- WHAT YOU SHOULD DO
Wherever the string "isWb" shows up in the records below, return that line.

╭─ EXERCISE INPUT

-- ==== Sys2Proof/State/Store.lean ====
section
/-!
DEFINITION. State/Store.lean: stacked store, HBM, region table (04_stacked_store.md).
-/
namespace Sys2Proof.Machine

/-- Byte-addressed memory: (address, byte) pairs, addresses strictly rising, no entry 0; an unlisted byte is 0. -/
abbrev Mem := List Host.Cell

/-- Side information of a written line (Table 4-8). CHECK is not stored: it is a function of the rest (`checkSymbols`,
R127), and symbol errors are the operand of a read. `key` names the key the line was encrypted under
(notes/assumptions/6.md). -/
structure Side where
  /-- Written 0 and ignored; only a miscorrection sets it. -/
  spare : Bool := false
  ctxTag : BitVec 12 := 0
  epoch : BitVec 2 := 0
  poison : Bool := false
  key : Nat := 0
deriving DecidableEq, Repr

/-- A copy in progress for a mirror pair: the rebuild of R125, or with `back` the copy-back of R414. -/
structure Rebuild where
  entry : Nat
  pair : Nat
  /-- The copy that is read. -/
  src : Seat
  /-- The copy that is written beside it. -/
  dst : Seat
  layout : Nat
  back : Bool
deriving DecidableEq, Repr

/-- Device memory. A line's key is pier * 2^26 + (local address / 64); a byte's is pier * 2^32 + local address. -/
structure Store where
  /-- Plaintext of the written lines. -/
  cells : Mem := []
  /-- Side information; a line without an entry is still zero ciphertext, CTX_TAG 0, EPOCH 0, POISON 0 (R357). -/
  side : Tbl Side := []
  /-- A host-side reset has zeroed the request window: its lines without an entry read 0 (R228). -/
  windowZero : Bool := false
  /-- A host-side reset waits for the last run to end; then every unit enters self-refresh (R364). -/
  hostSleep : Bool := false
  /-- Scratch SRAM of the piers, byte key pier * 2^19 + offset (R42). -/
  scratch : Mem := []
  regions : Tbl Region := []
  lock : Bool := false
  errCode : Byte := 0
  errEntry : BitVec 6 := 0
  spares : List Spare := []
  rebuilds : List Rebuild := []
  scrubHours : Byte := 24
  /-- Next line the scrubber reads, per pier (R131). -/
  scrubPos : Tbl Nat := []
  srIdle : W16 := 1000
  /-- Self-refresh, per tier (4 * vault + tier) and sixteenth (1024 + n) (R133). -/
  selfRefresh : Tbl Bool := []
  lastAccess : Tbl Nat := []
  /-- Open row (plus 1) of a bank, key pier * 64 + bank number; 0: none (R115). -/
  openRow : Tbl Nat := []
  /-- Tick of the last refresh: of a tier or sixteenth by its number, of bank b of sixteenth n under 1088 + 64 n + b. -/
  lastRefresh : Tbl Nat := []
  /-- What each stack's temperature read-out last gave (R117). -/
  stackTemp : Tbl Byte := []
deriving DecidableEq, Repr

end Sys2Proof.Machine
end

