-- ==== Sys2Proof/Machine/Route.lean ====
section
/-!
DEFINITION. Machine/Route.lean: where units lie on the deck and the two route-table banks (11_deck.md R296 to R298, R306).
-/
namespace Sys2Proof.Machine

/-- Deck node at a column and row (R296). -/
def nodeAt (x y : Nat) : Nat := 16 * y + x

/-- Node of a primary unit or of a shared attachment by its identifier (Tables 11-1 to 11-3); 0 for a reserved one. -/
def homeNode (u : Nat) : Nat :=
  if u < 128 then nodeAt (u % 16) (2 + u / 16)
  else if u < 256 then nodeAt (u % 16) (6 + u / 16)
  else if u < 320 then
    let s := (u - 256) / 16
    let j := (u - 256) % 16
    if s < 2 then nodeAt (8 * s + j % 8) (j / 8) else nodeAt (8 * (s - 2) + j % 8) (22 + j / 8)
  else if u < 384 then nodeAt ((u - 320) % 16) (10 + (u - 320) / 16)
  else if u < 400 then nodeAt (4 * ((u - 384) % 4) + 2) (10 + (u - 384) / 4)
  else if u < 408 then
    match u - 400 with
    | 0 => nodeAt 7 12 | 1 => nodeAt 6 12 | 2 => nodeAt 4 11 | 3 => nodeAt 12 11
    | 4 => nodeAt 8 7 | 5 => nodeAt 8 15 | 6 => nodeAt 15 11 | _ => nodeAt 9 12
  else if 416 ≤ u && u < 480 then nodeAt ((u - 416) % 16) (10 + (u - 416) / 16)
  else if 480 ≤ u && u < 486 then
    let n := u - 480
    nodeAt (if n ≤ 2 then 0 else 15) (match n % 3 with | 0 => 3 | 1 => 9 | _ => 18)
  else
    match u with
    | 0x1E8 => nodeAt 0 11 | 0x1E9 => nodeAt 8 11 | 0x1EA => nodeAt 15 16 | 0x1EB => nodeAt 0 12
    | 0x1EC => nodeAt 7 12 | 0x1ED => nodeAt 9 13 | 0x1EE => nodeAt 10 13 | _ => 0

/-- The identifier is not reserved (Table 11-3). -/
def validUnit (u : Nat) : Bool :=
  u < 408 || (416 ≤ u && u < 486) || (0x1E8 ≤ u && u ≤ 0x1EE)

/-- Power domain of a unit; none in the deck domain (R307). -/
def unitDomain (u : Nat) : Option Nat :=
  if u < 320 then some u
  else if u < 384 then some (320 + (u - 320) / 16)
  else if u < 400 then some (324 + (u - 384) / 4)
  else none

/-- The bank stamped at injection. -/
def bankNow (s : State) : Tbl Nat := if s.deck.routeVer then s.deck.bank1 else s.deck.bank0

/-- Hop count of R300 between the nodes of two units, by the bank in force. -/
def hops (s : State) (u v : Nat) : Nat :=
  let a := tget homeNode (bankNow s) u
  let b := tget homeNode (bankNow s) v
  let dist := fun (x y : Nat) => (x - y) + (y - x)
  dist (a % 16) (b % 16) + dist (a / 16) (b / 16)

/-- Writes a map into the inactive bank; the change of version follows (R306 steps 1, 2). -/
def routeWrite (m : Tbl Nat) (s : State) : State :=
  let d := { s.deck with reconfBusy := true }
  { s with deck := if d.routeVer then { d with bank0 := m } else { d with bank1 := m } }

/-- The keystones of the quarters `qs` map to the nodes of quarter `to` (R306). -/
def routeQuarters (qs : List Nat) (dest : Nat) (m : Tbl Nat) : Tbl Nat :=
  qs.foldl (fun m q => (List.range 16).foldl (fun m i => tset homeNode m (320 + 16 * q + i) (homeNode (320 + 16 * dest + i))) m) m

/-- A route change: a second one waits until the first has retired its old bank. -/
def routeChange (qs : List Nat) (dest : Nat) (s : State) : State :=
  let written := if s.deck.routeVer then s.deck.bank0 else s.deck.bank1
  let base := if s.deck.reconfBusy then s.deck.pendingMap.getLastD written else bankNow s
  let m := routeQuarters qs dest base
  if s.deck.reconfBusy then { s with deck := { s.deck with pendingMap := s.deck.pendingMap ++ [m] } } else routeWrite m s

/-! ### Packets (R299 to R302) -/

/-- CURRENT of the local ports: VER that an injected packet carries. It switches as the change of version is broadcast, ahead of
ROUTE_VER, which moves when the old bank retires (R306). -/
def currentVer (s : State) : Bool := s.deck.routeVer != s.deck.reconfBusy

/-- What a packet of one VN may cause (R301). -/
def Vn.mayCause : Vn → Vn → Bool
  | .req, .snp | .req, .rsp | .req, .dat | .snp, .rsp | .snp, .dat => true
  | _, _ => false

def Packet.flits (p : Packet) : Nat := 1 + p.dataFlits

/-- Destination node: DEST_UNIT in bank VER. -/
def Packet.target (p : Packet) (s : State) : Nat := tget homeNode (if p.ver then s.deck.bank1 else s.deck.bank0) p.dest

/-- The units that may send guaranteed packets: trestle cores 0 and 6, and the collector's message port (R302). -/
def mayGuarantee (unit : Nat) : Bool := unit = 0x190 || unit = 0x196 || unit = 0x1EC

/-- Two flights share a buffer: 8 flits for each VN of an input port, and 2 for guaranteed flits (R301, R303). -/
def Flight.sameBuffer (f g : Flight) : Bool :=
  f.node = g.node && f.port = g.port && f.packet.guar = g.packet.guar && (f.packet.guar || f.packet.vn = g.packet.vn)

/-- Credits left for the buffer that `f` would enter. -/
def credits (f : Flight) (l : List Flight) : Nat :=
  (if f.packet.guar then 2 else 8) - ((l.filter f.sameBuffer).map (·.packet.flits)).foldl (· + ·) 0

/-- Next node and its input port on the way to `dest`: along the row, then along the column (R300). -/
def nextStop (node dest : Nat) : Nat × Nat :=
  if node % 16 < dest % 16 then (node + 1, 1)
  else if dest % 16 < node % 16 then (node - 1, 2)
  else if node / 16 < dest / 16 then (node + 16, 3)
  else (node - 16, 4)

/-- A flight leaves its router for the next one where it heads its buffer and the link has credit; the router counts its flits. -/
def hopFlight (f : Flight) (s : State) : State :=
  let l := s.deck.flights
  let (node, port) := nextStop f.node (f.packet.target s)
  let g : Flight := ⟨f.packet, node, port⟩
  if f.node = f.packet.target s || l.find? f.sameBuffer ≠ some f || credits g l < f.packet.flits then s
  else countN (1728 + 2 * f.node) f.packet.flits { s with deck := { s.deck with flights := dropFirst (· = f) l ++ [g] } }

/-- A packet enters the source router's local port where it has credit; behind an earlier one of its source and VN it waits. -/
def admitPacket (p : Packet) (s : State) : State :=
  let f : Flight := ⟨p, tget homeNode (bankNow s) p.src, 0⟩
  if s.deck.unsent.any (fun q => q.src = p.src && q.vn = p.vn) || credits f s.deck.flights < p.flits then
    { s with deck := { s.deck with unsent := s.deck.unsent ++ [p] } }
  else { s with deck := { s.deck with flights := s.deck.flights ++ [f] } }

/-- Packets under way move on by one router, and packets that waited for credit go in, in the order they were sent. -/
def deckMoves (s : State) : State :=
  let s1 := foldS s.deck.flights hopFlight s
  foldS s1.deck.unsent admitPacket { s1 with deck := { s1.deck with unsent := [] } }

/-- A unit sends a packet: it carries the CURRENT version; GUAR of a unit that may not send guaranteed packets is cleared and
counted at its router (R302, R411). A request that solicits a response reserves room for it first. -/
def sendPacket (p : Packet) (reply : Bool) (s : State) : State :=
  let s1 := deckMoves s
  let bad := p.guar && !mayGuarantee p.src
  let q := { p with ver := currentVer s1, guar := p.guar && !bad, vn := if p.guar then .ctl else p.vn
                    dataFlits := if p.guar then 0 else p.dataFlits }
  let s2 := if bad then count (1728 + 2 * tget homeNode (bankNow s1) p.src + 1) s1 else s1
  admitPacket q { s2 with deck := { s2.deck with
    reserved := if reply then s2.deck.reserved ++ [(p.src, p.ttag)] else s2.deck.reserved } }

/-- Routers that a flight still passes, its present one first. -/
def routersLeft (dest : Nat) : Nat → Nat → List Nat
  | 0, node => [node]
  | fuel + 1, node => if node = dest then [node] else node :: routersLeft dest fuel (nextStop node dest).1

/-- A flight reaches its destination: the routers on its way count its flits. -/
def landFlight (f : Flight) (s : State) : State :=
  foldS (routersLeft (f.packet.target s) 38 f.node) (fun n s => countN (1728 + 2 * n) f.packet.flits s)
    { s with deck := { s.deck with flights := dropFirst (· = f) s.deck.flights } }

/-- The packet of a source, destination, VN and TTAG reaches its destination; earlier ones of that flow have arrived before it
(R301). -/
def takePacket (src dest : Nat) (vn : Vn) (ttag : Nat) (s : State) : State :=
  let s0 := deckMoves s
  let flow := fun (p : Packet) => p.src = src && p.dest = dest && p.vn = vn
  let mine := s0.deck.flights.filter (fun f => flow f.packet)
  match mine.find? (fun f => f.packet.ttag = ttag) with
  | none => { s0 with deck := { s0.deck with unsent := dropFirst (fun p => flow p && p.ttag = ttag) s0.deck.unsent } }
  | some f => landFlight f (foldS (mine.takeWhile (· ≠ f)) landFlight s0)

/-- The room reserved for a response is used. -/
def takeReply (src ttag : Nat) (s : State) : State :=
  { s with deck := { s.deck with reserved := dropFirst (· = (src, ttag)) s.deck.reserved } }

/-- No flit of the bank to be retired is under way (R306 step 3). -/
def oldFlitsGone (s : State) : Bool :=
  !s.deck.flights.any (fun f => f.packet.ver = s.deck.routeVer) && !s.deck.unsent.any (fun p => p.ver = s.deck.routeVer)

/-- ROUTE_RETIRE (R306 steps 3, 4): the AND over all nodes has completed, which needs every router free of old flits. -/
def execRouteRetire (s : State) : Host.Outcome State Fault Refusal :=
  .next <|
    if !alive s || !s.deck.reconfBusy || !oldFlitsGone s then s
    else
      let s1 := trace 0x09 uObserve (b2n !s.deck.routeVer) 0
        { s with deck := { s.deck with reconfBusy := false, routeVer := !s.deck.routeVer } }
      match s1.deck.pendingMap with
      | [] => s1
      | m :: rest => routeWrite m { s1 with deck := { s1.deck with pendingMap := rest } }

end Sys2Proof.Machine
end

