/-- The home completes a ready transaction (R241, R243, R250). A requester's port that has left and been swept gets nothing:
its answer is discarded, and dirty data that was for it goes to memory (R293, R294). -/
def completeTxn (t0 : Txn) (s : State) : State :=
  let l := t0.line
  let full := BitVec.allOnes 64
  let s0 := drainEvicts l s
  let rescued := t0.unknown && (match t0.data with
    | some (_, d, _) => d
    | none => false)
  let s1 := if rescued then
      match t0.data with
      | some (d, _, p) => homeWrite l d full p s0
      | none => s0
    else s0
  let t : Txn := if t0.unknown then { t0 with before := {}, data := none, fwdBy := none } else t0
  let o := cohOutcome s.coh.moesi t
  let s2 := match t.data with
    | some (d, _, p) => if o.toMemory then homeWrite l d full p s1 else s1
    | none => s1
  let s3 := match t.req with
    | .wrInv d mask p =>
      let merged := if mask = full then some (d, p)
        else t.data.map (fun x => (mergeLine x.1 d mask, x.2.2 || p))
      let k : Keystone := Fin.ofNat 64 (homeOf s l)
      match merged with
      | some (v, p) => memWriteFor t.ctx (dpaOf l) (.keystone k) v full p s2
      | none => memWriteFor t.ctx (dpaOf l) (.keystone k) d mask p s2
    | _ => s2
  let (ln, s4) : Line × State :=
    match t.data with
    | some (d, _, p) => (⟨d, p⟩, s3)
    | none => if o.wantsData then homeRead l s3 else (⟨0, false⟩, s3)
  let gone := match t.requester with
    | .slot i => !portTalks s i.val && !((portOf i.val).any (fun n => (portGet s n).sweepBusy))
    | _ => false
  let entry := if gone then o.entry.without (((reqAgent t.requester)).getD 0) else o.entry
  let s4 := match t.data with
    | some (d, true, p) => if gone && !o.toMemory then homeWrite l d full p s4 else s4
    | _ => s4
  let s5 := dirUpdate l entry s4
  let s6 := if t.counted && entry.presence = 0 then untrack l s5 else s5
  let s7 := match t.req, t.requester with
    | .wrInv _ _ _, .slot i =>
      if i.val = 7 then
        match s6.coh.draining.find? (fun m => m.isOf true l.toNat) with
        | some m => endFences (dcUpdate true l.toNat m.data m.mask
            (dropDraining m s6))
        | none => s6
      else s6
    | .wrInv _ _ _, r => dropPosted r l s6
    | _, _ => s6
  -- a requester inside the block has the forwarded data itself; what a lost port had still to forward is poison (R294)
  let inside := (reqAgent t.requester).all (fun a => (portOf a).isNone)
  let fromPort := (t.fwdBy.bind portOf).isSome
  let lost := inside && fromPort && t.fwd.isNone
  let data := if inside && fromPort then t.fwd.getD (ln.data, true) else (ln.data, ln.poison)
  let regrant := fun (s : State) => match reqAgent t.requester with
    | some a => if o.grant ≠ .none && !gone then
        match lateOf s l a with
        | some m => setLate l a m.rsp false s
        | none => s
      else s
    | none => s
  let s8 := deliver t o data.1 (data.2 || t.timedOut || lost) (regrant s7)
  let acks := match t.requester, t.req with
    | .slot _, .wrInv _ _ _ => false
    | .slot i, .rdCur => decide (1 ≤ i.val ∧ i.val ≤ 6) && !gone
    | .slot i, _ => i.val ≠ 0 && !gone
    | _, _ => false
  if acks then setTxn { t with phase := .granted, grant := o.grant } s8
  else finishTxn l (t.holder o.grant) s8

/-- GRANT_ACK (R245): the line frees, and its fresh grant is protected for 48 st. -/
def execGrantAck (slot : Fin 9) (line : LineAddr) (s : State) : Host.Outcome State Fault Refusal :=
  .next <|
    match busyTxn s line with
    | some t =>
      if alive s && t.phase = .granted && t.requester = .slot slot && portTalks s slot.val then
        let s1 := match portOf slot.val with
          | some n => endPortTxn n t.txn s
          | none => s
        finishTxn line (t.holder t.grant) s1
      else s
    | none =>
      match portOf slot.val with
      | some n =>
        if alive s && portTalks s slot.val then
          foldS ((portGet s n).txns.filter (fun t => t.line = line && lostTxn s (.slot slot) line t.txn))
            (fun t => endPortTxn n t.txn) s
        else s
      | none => s

/-- GRANT_HOLD_EXPIRY (R245). -/
def execGrantHoldExpiry (line : LineAddr) (s : State) : Host.Outcome State Fault Refusal :=
  .next { s with coh := { s.coh with holds := s.coh.holds.filter (fun h => h.1 ≠ line) } }

/-- The CMP may go: data that a port forwards to a requester inside the block has reached it, so that it then holds both
(R245, R246). A port that has left forwards nothing more. -/
def fwdArrived (s : State) (t : Txn) : Bool :=
  match t.fwdBy.bind portOf with
  | some n => (reqAgent t.requester).any (fun a => (portOf a).isSome) || t.fwd.isSome || !portTalks s (n + 1)
  | none => true

/-- FWD_DATA (R246, R285): the data goes to the requester that ROUTE names, a port or a unit that keeps it until its CMP
names it; an unknown one is discarded and counted. -/
def execFwdData (port : Port) (route : W16) (rtxn : W16) (data : LineData) (poison : Bool) (s : State) :
    Host.Outcome State Fault Refusal :=
  .next <|
    if !alive s || !portTalks s (port.val + 1) then s
    else
      let t := s.coh.txns.find? (fun t =>
        reqOfNum route.toNat = some t.requester && t.txn.setWidth 16 = rtxn && t.phase ≠ .waiting)
      match t with
      | none => count (2496 + 8 * port.val + 4) s
      | some t =>
        match (reqAgent t.requester).bind portOf with
        | some n => girthSend n (.data t.txn false data poison) s
        | none => if t.phase = .granted then s else setTxn { t with fwd := some (data, poison) } s

/-! ### Write-backs (R247, R248) -/

/-- WB (R247): taken into the eviction buffer, or into the busy transaction's own entry, or refused. While the line's home
moves, no directory tracks the line and the quarter it moves to takes the data (R251 step 2). -/
def wbArrives (slot : Fin 9) (line : LineAddr) (data : LineData) (poison : Bool) (s : State) : State :=
    let a := slot.val
    let k := homeOf s line
    let moving := s.coh.qmoves.any (fun m => m.q = serving s (ownQuarter line))
    let late := (lateOf s line a).any (·.wb) && !(dirFind s line).any (fun e => e.2.has a)
    if !alive s || !portTalks s a || (homeAway s line && !moving) then s
    else if moving then
      { s with coh := { s.coh with evict := s.coh.evict.filter (fun b => !(b.line = line && b.slot = a)) ++
          [⟨line, a, data, poison, false, false, false⟩] } }
    else if late then
      let s1 := ksCount k 2 (setLate line a ((lateOf s line a).any (·.rsp)) false s)
      match portOf a with
      | some n => girthSend n (.wbAck line) s1
      | none => s1
    else
      let again := s.coh.retried.find? (fun x => x.requester = .slot slot && x.line = line && x.isWb)
      let kept := (s.coh.retried.filter (fun x => x.go && x.isWb && homeOf s x.line = k)).length
      let full := 32 ≤ (s.coh.evict.filter (fun b => !b.own && homeOf s b.line = k)).length + kept
      let put := fun (b : EvictBuf) (s : State) => { s with coh := { s.coh with evict := s.coh.evict ++ [b] } }
      let mine := (s.coh.retried.filter (fun x => x.requester = .slot slot && homeOf s x.line = k)).length
      let dropAgain := fun (s : State) =>
        { s with coh := { s.coh with retried := s.coh.retried.filter (fun x => !(x.requester = .slot slot && x.line = line && x.isWb)) } }
      let take := fun (s : State) =>
        match busyTxn s line with
        | some _ => put ⟨line, a, data, poison, false, true, false⟩ s
        | none => put ⟨line, a, data, poison, false, false, false⟩ (wbHome a line s)
      if wbAwaited s line a then
        let s1 := dropAgain (put ⟨line, a, data, poison, true, false, false⟩ s)
        match (busyTxn s line).filter (fun t => t.awaitWb.contains a) with
        | some t => settle { t with data := some (data, true, poison), awaitWb := t.awaitWb.filter (· ≠ a) } s1
        | none => endVictim line (drainEvicts line { s1 with coh := { s1.coh with
            victims := modFirst (fun v => v.line = line) (fun v => { v with awaitWb := v.awaitWb.filter (· ≠ a) }) s1.coh.victims } })
      else
        match again with
        | some x => if x.go then take { s with coh := { s.coh with retried := dropFirst (· = x) s.coh.retried } } else s
        | none =>
          if 4 ≤ mine then overCredit (.slot slot) line s
          else if full then
            let x : Retried := { line := line, requester := .slot slot, isWb := true }
            { s with coh := { s.coh with retried := s.coh.retried ++ [x] } }
          else take s

/-- WB_ACK (R247): the vault has accepted the write; a write-back waits for the busy transaction before it. -/
def execWbAck (slot : Fin 9) (line : LineAddr) (s : State) : Host.Outcome State Fault Refusal :=
  .next <|
    let a := slot.val
    let free := match busyTxn s line with
      | some t => t.phase = .granted
      | none => true
    match s.coh.evict.find? (fun b => b.line = line) with
    | none => s
    | some b =>
      if !alive s || !free || b.pend || b.slot ≠ a then s
      else
        let s1 := drainEvicts line s
        let s2 := { s1 with coh := { s1.coh with evict := dropFirst (fun b => b.line = line && b.slot = a) s1.coh.evict } }
        match portOf a with
        | some n => girthSend n (.wbAck line) s2
        | none =>
          if a = 8 then
            { s2 with coh := { s2.coh with trestleLines := s2.coh.trestleLines.filter (fun e => e.1 ≠ line.toNat) } }
          else if a = 0 then emit (.memCmp line 0) s2 else s2

/-! ### Ends of quarter moves (R251) -/

/-- Agents that a HOME_MOVE waits for: chiplets of ports that talk, and slots 7 and 8. -/
def moveSlots (s : State) : List Nat := ((List.range 6).map (· + 1)).filter (portTalks s) ++ [7, 8]

/-- Lines of served-by-`q` quarters. -/
def movedLine (s : State) (q : Nat) (l : LineAddr) : Bool := serving s (ownQuarter l) = q

/-- A move whose every slot has answered ends: the map changes, the sweep of the moved quarters begins, and held requests
are resent (steps 3 and 4). -/
def endMove (m : QMove) (s : State) : State :=
  if !(moveSlots s).all m.answered.contains then s
  else
    let moved := (List.range 4).filter (fun q => serving s q = m.q)
    let serve := moved.foldl (fun v q => v - v / 4 ^ q % 4 * 4 ^ q + m.dest * 4 ^ q) s.coh.serve.toNat
    foldS s.coh.away atHome (routeChange moved m.dest
      { s with coh := { s.coh with
          qmoves := dropFirst (fun x => x.q = m.q) s.coh.qmoves, serve := BitVec.ofNat 8 serve, away := []
          sweeping := s.coh.sweeping.filter (fun x => !moved.contains x.1) ++ moved.map (fun q => (q, 0)) } })

/-- Every move that can end does. -/
def endMoves (s : State) : State := foldS s.coh.qmoves endMove s
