-- ==== Sys2Proof/Machine/Roles.lean ====
section
/-!
DEFINITION. Machine/Roles.lean: the operands and pier sets of stitches, and what a bound program holds on the piers
(03_stitch_programs.md R84, R85, R108, R109; Tables 3-5, 3-6).
-/
namespace Sys2Proof.Machine

def pierGet (s : State) (p : Nat) : PierSt := tget (fun _ => {}) s.piers.piers p
def pierSet (p : Nat) (x : PierSt) (s : State) : State :=
  { s with piers := { s.piers with piers := tset (fun _ => {}) s.piers.piers p x } }

/-- Engines a stitch uses: array 1, vector unit 2, mover 4 (Table 3-6). -/
def Stitch.engines (st : Stitch) : Nat :=
  match st.opcode with
  | 1 | 2 => 1
  | 3 => 3
  | 4 | 5 => 2
  | 6 | 7 | 8 => 6
  | 10 => if st.variant = 2 then 6 else 4
  | _ => 4

/-- A tensor index an operation takes from OPERANDS: MASK, STATS. -/
def Stitch.extra (st : Stitch) : Nat :=
  match st.opcode with
  | 1 | 2 => st.op 128 12
  | 3 => if st.variant = 1 then st.op 192 12 else noTensor
  | 7 => st.op 144 12
  | 11 => st.op 184 12
  | _ => noTensor

def Stitch.reads (p : Program) (st : Stitch) : List TDesc :=
  let x := if st.opcode = 1 || st.opcode = 2 || st.opcode = 11 then st.extra else noTensor
  let d := if st.acc || (st.opcode = 5 && st.op 128 8 = 0x22) then st.dst else noTensor
  [st.src0, st.src1, st.src2, x, d].filterMap p.desc

def Stitch.writes (p : Program) (st : Stitch) : List TDesc :=
  let x := if st.opcode = 3 || st.opcode = 7 then st.extra else noTensor
  [st.dst, x].filterMap p.desc

/-- The pier set that Table 3-6 derives from a stitch's operands; none where the set is as written. -/
def Stitch.derived (p : Program) (st : Stitch) : Option (List Nat) :=
  let set := fun n => ((p.desc n).map TDesc.piers).getD []
  match st.opcode with
  | 1 | 2 | 7 | 8 => some (set st.src0)
  | 3 | 4 | 5 => some (set st.dst)
  | 6 => some (set st.src0 ++ set st.dst)
  | 9 | 10 => some (set st.dst ++ set st.src0 ++ set st.src1 ++ set st.src2)
  | _ => none

/-- The pier set as written; 0 piers name the set of DST (Table 3-5). -/
def Stitch.written (p : Program) (st : Stitch) : List Nat :=
  if st.pierCount ≠ 0 then (List.range st.pierCount).map (st.pierFirst + ·)
  else ((p.desc st.dst).map TDesc.piers).getD []

/-- Roles of a stitch's pier set, ascending (R84, Table 3-6). -/
def Stitch.roles (p : Program) (st : Stitch) : List Nat :=
  match st.derived p with
  | some l => (List.range 320).filter l.contains
  | none => st.written p

/-- Piers a program uses: the sets of its stitches and of its pier-local tensors. -/
def Program.piers (p : Program) : List Nat :=
  let ds := p.descs.zipIdx.map (fun (v, n) => tdesc n v)
  let all := (ds.filter (·.pierLocal)).flatMap TDesc.piers ++ (p.stitches.map stitchOf).flatMap (Stitch.roles p)
  (List.range 320).filter all.contains

/-- Skive records that role `role` of a program needs. -/
def Program.tables (p : Program) (role : Nat) : List (BitVec 512) :=
  ((p.descs.zipIdx.map (fun (v, n) => tdesc n v)).filter (fun d => d.isSkive && d.piers.contains role)).map
    (fun d => p.skives.getD d.skive 0)

/-- Role `role` of the program streams LC12 weights. -/
def Program.lc12 (p : Program) (role : Nat) : Bool :=
  (p.descs.zipIdx.map (fun (v, n) => tdesc n v)).any (fun d => d.dtype = 8 && d.piers.contains role)

/-- Roles of bound programs that pier `q` carries: context, program index, program, role. -/
def rolesOn (s : State) (q : Nat) : List (Nat × Nat × Program × Nat) :=
  s.piers.models.flatMap (fun (c, m) => (m.programs.zipIdx.filter (·.1.bound)).flatMap (fun (p, i) =>
    ((p.piers.filter (fun r => tget (fun k => k) p.subst r = q)).map (fun r => (c, i, p, r)))))

/-- Takes back what a context's programs hold on the piers: scratch, and slots no other program needs (R109). -/
def takeRoles (ctx : Nat) (s : State) : State :=
  foldS (List.range 320) (fun q s =>
    let x := pierGet s q
    let keep := ((rolesOn s q).filter (fun r => r.1 ≠ ctx)).flatMap (fun r => r.2.2.1.tables r.2.2.2)
    pierSet q { x with allocs := x.allocs.filter (fun a => a.ctx ≠ ctx), slots := x.slots.filter (fun t => keep.contains t.2)
                       codebook := if x.codebook.any (fun c => c.1 = ctx) then none else x.codebook } s) s

end Sys2Proof.Machine
end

╰─

- WRITTEN ANSWER
      let again := s.coh.retried.find? (fun x => x.requester = .slot slot && x.line = line && x.isWb)
      let kept := (s.coh.retried.filter (fun x => x.go && x.isWb && homeOf s x.line = k)).length
        { s with coh := { s.coh with retried := s.coh.retried.filter (fun x => !(x.requester = .slot slot && x.line = line && x.isWb)) } }
            let x : Retried := { line := line, requester := .slot slot, isWb := true }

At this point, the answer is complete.